Marines Salute Fallen Comrades

Spokane is not Iwo Jima and the patio of the Ag Trade Center is no Mount Suribachi.

But when a group of 1995 Marines raised the American flag to re-create one of World War II’s most famous images, the Marines of 1945 stood and saluted.

Many of the elder Marines, who helped capture that island 50 years ago, held their bright red caps over their hearts, and sang in rough, emotion-cracked voices:

“From the halls of Montezuma….”

Moments later, the color guard - resplendent in navy blue and bright white dress uniforms and moving in perfect cadence - marched off the Floating Stage. James Mac Laren of Temple City, Calif., felt the tears coming.

The tears came partly for the flag, partly for “Taps,” which the bugler played before the flag raising, and partly for the young Marine who had stood at attention for more than an hour, holding a rifle with its bayonet point on the stage and a helmet over the stock.

The rifle and helmet symbolized fallen comrades.

“I just had to go up afterwards and shake his hand, and tell him what a fine job he’d done,” said Mac Laren, who was one of more than 500 members of the 4th Marine Division Association in Spokane for their annual convention.

Fifty years ago, Mac Laren and the rest of the 4th Division were as young as the Marines from Bangor, Wash., Naval Station, who provided the honor guard for the Spokane convention.

They never learned to drill like the Bangor Marines, to march in perfect cadence, to spin their highly polished rifles with shining bayonets in white-gloved hands without so much as a word of command.

“That’s the peacetime Marine Corps,” another veteran of Iwo Jima, Jack Rasmussen of Spokane, said after watching the silent drill team perform. “We didn’t have time for that.”

They trained for war, then they went to war, said Rasmussen who stopped by for the show.

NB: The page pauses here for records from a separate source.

-- ==== Sys2Proof/Machine/Step.lean ====
section
/-! DEFINITION. One step of the machine, and how a command is placed so that the very next step runs it. -/

namespace Sys2Proof.Machine

/-- One step: one host step or one engine step, each atomic (R20, R33, R63). -/
def step (s : State) : Host.Outcome State Fault Refusal := schedule s

/-- `s` with the opcode table's word placed as the accepted command, the engine moving next (log entry 11). -/
def State.withFetchWord (s : State) (nbits w : Nat) : State := fetchCommand (tableWord nbits w) s

end Sys2Proof.Machine
end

He was in the 3rd Marine Division on Iwo Jima.

No problem, Mac Laren said. All Marines are the same.

“For most of us, it’s a case where you don’t know hardly anybody here, but you know that because of what they did, you’re alive,” he said.

The convention wasn’t one of the association’s biggest. Many of the members live in the East or the South, and Spokane is a long trip, said Chaplain Charles Goe.

The association also is losing members as the nation marks the 50th anniversary of World War II.

But with the re-creation of the Iwo Jima flagraising, the Riverfront Park setting and the near-perfect weather, it was surely one of the best, Goe said.